Data>

@[simp] theorem State.postUe_kept (s : State) (c : Nat) (source : Nat) (kind : Nat) (lineKind : Nat) (unit : Nat)
    (addr : Nat) : ((State.postUe s c source kind lineKind unit addr).fuses = s.fuses ∧ (State.postUe s c source
    kind lineKind unit addr).pending = s.pending) := by
  unfold State.postUe; simp [*]

@[simp] theorem State.raiseAlert_kept (s : State) (v : Nat) : ((State.raiseAlert s v).fuses = s.fuses ∧
    (State.raiseAlert s v).pending = s.pending) := by
  unfold State.raiseAlert; simp [*]

@[simp] theorem State.assertFatal_kept (s : State) : ((State.assertFatal s).fuses = s.fuses ∧ (State.assertFatal
    s).pending = s.pending) := by
  unfold State.assertFatal; simp [*]

@[simp] theorem State.deviceFatal_kept (s : State) (source : Nat) (kind : Nat) (status : Nat) (flags : Nat) :
    ((State.deviceFatal s source kind status flags).fuses = s.fuses ∧ (State.deviceFatal s source kind status
    flags).pending = s.pending) := by
  unfold State.deviceFatal; simp [*]

@[simp] theorem State.controlUe_kept (s : State) (h : Nat) : ((State.controlUe s h).fuses = s.fuses ∧
    (State.controlUe s h).pending = s.pending) := by
  unfold State.controlUe; simp [*]

@[simp] theorem State.countCe_kept (s : State) (c : Nat) (type : Nat) (unit : Nat) (limit : Nat) (source : Nat) :
    ((State.countCe s c type unit limit source).fuses = s.fuses ∧ (State.countCe s c type unit limit source).pending
    = s.pending) := by
  unfold State.countCe; simp [*]

@[simp] theorem State.sramCe_kept (s : State) (slice : Nat) : ((State.sramCe s slice).fuses = s.fuses ∧
    (State.sramCe s slice).pending = s.pending) := by
  unfold State.sramCe; simp [*]

@[simp] theorem State.coreCe_kept (s : State) (p : Nat) : ((State.coreCe s p).fuses = s.fuses ∧ (State.coreCe s
    p).pending = s.pending) := by
  unfold State.coreCe; simp [*]

@[simp] theorem State.lpxCe_kept (s : State) (dpa : Nat) : ((State.lpxCe s dpa).fuses = s.fuses ∧ (State.lpxCe s
    dpa).pending = s.pending) := by
  unfold State.lpxCe; simp [*]

@[simp] theorem State.sramUe_kept (s : State) (slice : Nat) (at_ : Nat) : ((State.sramUe s slice at_).fuses =
    s.fuses ∧ (State.sramUe s slice at_).pending = s.pending) := by
  unfold State.sramUe; simp [*]

@[simp] theorem State.coreUe_kept (s : State) (p : Nat) (at_ : Nat) : ((State.coreUe s p at_).fuses = s.fuses ∧
    (State.coreUe s p at_).pending = s.pending) := by
  unfold State.coreUe; simp [*]

@[simp] theorem State.mossUe_kept (s : State) (c : Nat) (tile : Nat) (at_ : Nat) : ((State.mossUe s c tile
    at_).fuses = s.fuses ∧ (State.mossUe s c tile at_).pending = s.pending) := by
  unfold State.mossUe; simp [*]

@[simp] theorem State.enterUe_kept (s : State) (dpa : Nat) : ((State.enterUe s dpa).fuses = s.fuses ∧ (State.enterUe
    s dpa).pending = s.pending) := by
  unfold State.enterUe; dsimp only; (repeat' split) <;> simp [*]

@[simp] theorem State.lpxUe_kept (s : State) (c : Nat) (dpa : Nat) : ((State.lpxUe s c dpa).fuses = s.fuses ∧
    (State.lpxUe s c dpa).pending = s.pending) := by
  unfold State.lpxUe; simp [*]

@[simp] theorem State.coreFault_kept (s : State) (p : Nat) (k : KImage) (cause : Nat) (tile : Nat) (unit : Nat) :
    ((State.coreFault s p k cause tile unit).fuses = s.fuses ∧ (State.coreFault s p k cause tile unit).pending =
    s.pending) := by
  unfold State.coreFault; simp [*]

@[simp] theorem State.issueWith_kept (s : State) (p : Nat) (w : W64) (op : Core → KImage → IsaOp) (xf : Core →
    KImage → Option Xfer) : ((State.issueWith s p w op xf).fuses = s.fuses ∧ (State.issueWith s p w op xf).pending =
    s.pending) := by
  unfold State.issueWith; dsimp only; (repeat' split) <;> simp [*]

@[simp] theorem State.issueOp_kept (s : State) (p : Nat) (w : W64) (op : Core → KImage → IsaOp) : ((State.issueOp s
    p w op).fuses = s.fuses ∧ (State.issueOp s p w op).pending = s.pending) := by
  unfold State.issueOp; simp [*]

@[simp] theorem State.illegal_kept (s : State) (p : Nat) (w : W64) : ((State.illegal s p w).fuses = s.fuses ∧
    (State.illegal s p w).pending = s.pending) := by
  unfold State.illegal; dsimp only; (repeat' split) <;> simp [*]

@[simp] theorem execInstrComplete_kept (p : Nat) (queue : Nat) (e : Ecc) (s : State) : Keeps (execInstrComplete p
    queue e s) s := by
  unfold execInstrComplete; (repeat' split) <;> simp [*]

@[simp] theorem execWaitRelease_kept (p : Nat) (s : State) : Keeps (execWaitRelease p s) s := by
  unfold execWaitRelease; dsimp only; (repeat' split) <;> simp [*]

@[simp] theorem execXfenceRelease_kept (p : Nat) (s : State) : Keeps (execXfenceRelease p s) s := by
  unfold execXfenceRelease; dsimp only; (repeat' split) <;> simp [*]

@[simp] theorem execIllegalInstruction_kept (p : Nat) (w : W64) (s : State) : Keeps (execIllegalInstruction p w s) s := by
  unfold execIllegalInstruction; simp [*]

@[simp] theorem execXrd_kept (p : Nat) (f : XbFields) (s : State) : Keeps (execXrd p f s) s := by
  unfold execXrd; simp [*]

@[simp] theorem execXwr_kept (p : Nat) (f : XbFields) (s : State) : Keeps (execXwr p f s) s := by
  unfold execXwr; simp [*]

@[simp] theorem execXred_kept (p : Nat) (f : XbFields) (s : State) : Keeps (execXred p f s) s := by
  unfold execXred; simp [*]

@[simp] theorem execXbSlotExecute_kept (p : Nat) (s : State) : Keeps (execXbSlotExecute p s) s := by
  unfold execXbSlotExecute; dsimp only; (repeat' split) <;> simp [*]

@[simp] theorem State.setAcc_kept (s : State) (n : Nat) (i : Nat) (a : ExactAcc) : ((State.setAcc s n i a).fuses =
    s.fuses ∧ (State.setAcc s n i a).pending = s.pending) := by
  unfold State.setAcc; simp [*]

@[simp] theorem State.readAccs_kept (s : State) (x : Xfer) (k : Nat) : ((State.readAccs s x k).2.fuses = s.fuses ∧
    (State.readAccs s x k).2.pending = s.pending) := by
  unfold State.readAccs; simp [*]

@[simp] theorem State.addAccs_kept (s : State) (x : Xfer) (k : Nat) : ((State.addAccs s x k).fuses = s.fuses ∧
    (State.addAccs s x k).pending = s.pending) := by
  unfold State.addAccs; simp [*]

@[simp] theorem State.sliceSlot_kept (s : State) (x : Xfer) (k : Nat) : ((State.sliceSlot s x k).2.fuses = s.fuses ∧
    (State.sliceSlot s x k).2.pending = s.pending) := by
  unfold State.sliceSlot; (repeat' split) <;> simp [*]

@[simp] theorem State.accessSlot_kept (s : State) (p : Nat) : ((State.accessSlot s p).fuses = s.fuses ∧
    (State.accessSlot s p).pending = s.pending) := by
  unfold State.accessSlot; (repeat' split) <;> simp [*]

@[simp] theorem execXbSliceAccess_kept (p : Nat) (e : Ecc) (s : State) : Keeps (execXbSliceAccess p e s) s := by
  unfold execXbSliceAccess; (repeat' split) <;> simp [*]

@[simp] theorem execXbDataLand_kept (p : Nat) (s : State) : Keeps (execXbDataLand p s) s := by
  unfold execXbDataLand; dsimp only; (repeat' split) <;> simp [*]

@[simp] theorem execXbAck_kept (p : Nat) (s : State) : Keeps (execXbAck p s) s := by
  unfold execXbAck; simp [*]

@[simp] theorem execRawPartials_kept (slice : Nat) (acc : Nat) (images : List (List Byte)) (s : State) : Keeps
    (execRawPartials slice acc images s) s := by
  unfold execRawPartials; simp [*]

@[simp] theorem State.endComplete_kept (s : State) (e : Event) : ((State.endComplete s e).fuses = s.fuses ∧
    (State.endComplete s e).pending = s.pending) := by
  unfold State.endComplete; simp [*]

@[simp] theorem State.writeEvent_kept (s : State) (set : Nat) (e : Event) : ((State.writeEvent s set e).fuses =
    s.fuses ∧ (State.writeEvent s set e).pending = s.pending) := by
  unfold State.writeEvent; simp [*]

@[simp] theorem State.deliver_kept (s : State) (e : Event) : ((State.deliver s e).fuses = s.fuses ∧ (State.deliver s
    e).pending = s.pending) := by
  unfold State.deliver; simp [*]

@[simp] theorem State.releaseEvents_kept (s : State) (reported : Nat) : ((State.releaseEvents s reported).fuses =
    s.fuses ∧ (State.releaseEvents s reported).pending = s.pending) := by
  unfold State.releaseEvents; simp [*]

@[simp] theorem State.flushHeld0_kept (s : State) : ((State.flushHeld0 s).fuses = s.fuses ∧ (State.flushHeld0
    s).pending = s.pending) := by
  unfold State.flushHeld0; simp [*]

@[simp] theorem State.activate_kept (s : State) (set : Nat) : ((State.activate s set).fuses = s.fuses ∧
    (State.activate s set).pending = s.pending) := by
  unfold State.activate; simp [*]

@[simp] theorem State.pauseRing_kept (s : State) (c : Nat) : ((State.pauseRing s c).fuses = s.fuses ∧
    (State.pauseRing s c).pending = s.pending) := by
  unfold State.pauseRing; simp [*]

@[simp] theorem State.resumeRing_kept (s : State) (c : Nat) : ((State.resumeRing s c).fuses = s.fuses ∧
    (State.resumeRing s c).pending = s.pending) := by
  unfold State.resumeRing; simp [*]

@[simp] theorem State.pauseRings_kept (s : State) : ((State.pauseRings s).fuses = s.fuses ∧ (State.pauseRings
    s).pending = s.pending) := by
  unfold State.pauseRings; simp [*]

@[simp] theorem State.resumeRings_kept (s : State) : ((State.resumeRings s).fuses = s.fuses ∧ (State.resumeRings
    s).pending = s.pending) := by
  unfold State.resumeRings; simp [*]

@[simp] theorem State.barGate_kept (s : State) (held : List HeldAccess) (ofs : Nat) (k : State → State) (hk : ∀ (y0
    : State), ((k y0).fuses = y0.fuses ∧ (k y0).pending = y0.pending)) : ((State.barGate s held ofs k).fuses =
    s.fuses ∧ (State.barGate s held ofs k).pending = s.pending) := by
  unfold State.barGate; simp [*]

@[simp] theorem State.barWrite32_kept (s : State) (ofs : Nat) (v : W32) (k : State → State) (hk : ∀ (y0 : State),
    ((k y0).fuses = y0.fuses ∧ (k y0).pending = y0.pending)) : ((State.barWrite32 s ofs v k).fuses = s.fuses ∧
    (State.barWrite32 s ofs v k).pending = s.pending) := by
  unfold State.barWrite32; simp [*]

@[simp] theorem State.hdmDeny_kept (s : State) : ((State.hdmDeny s).fuses = s.fuses ∧ (State.hdmDeny s).pending =
    s.pending) := by
  unfold State.hdmDeny; simp [*]

@[simp] theorem State.hdmPoison_kept (s : State) (w : Nat) : ((State.hdmPoison s w).fuses = s.fuses ∧
    (State.hdmPoison s w).pending = s.pending) := by
  unfold State.hdmPoison; simp [*]

@[simp] theorem State.hdmBedWrite_kept (s : State) (c : Nat) (b : Nat) (o : Nat) (bs : List Byte) :
    ((State.hdmBedWrite s c b o bs).fuses = s.fuses ∧ (State.hdmBedWrite s c b o bs).pending = s.pending) := by
  unfold State.hdmBedWrite; (repeat' split) <;> simp [*]

@[simp] theorem State.hdmWriteNow_kept (s : State) (w : Nat) (bs : List Byte) (poison : Bool) : ((State.hdmWriteNow
    s w bs poison).fuses = s.fuses ∧ (State.hdmWriteNow s w bs poison).pending = s.pending) := by
  unfold State.hdmWriteNow; simp [*]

Exercise requirements> In the records above, find every line that contains the word "mossUe" and copy it.

Your response>
@[simp] theorem State.mossUe_kept (s : State) (c : Nat) (tile : Nat) (at_ : Nat) : ((State.mossUe s c tile
    at_).fuses = s.fuses ∧ (State.mossUe s c tile at_).pending = s.pending) := by
  unfold State.mossUe; simp [*]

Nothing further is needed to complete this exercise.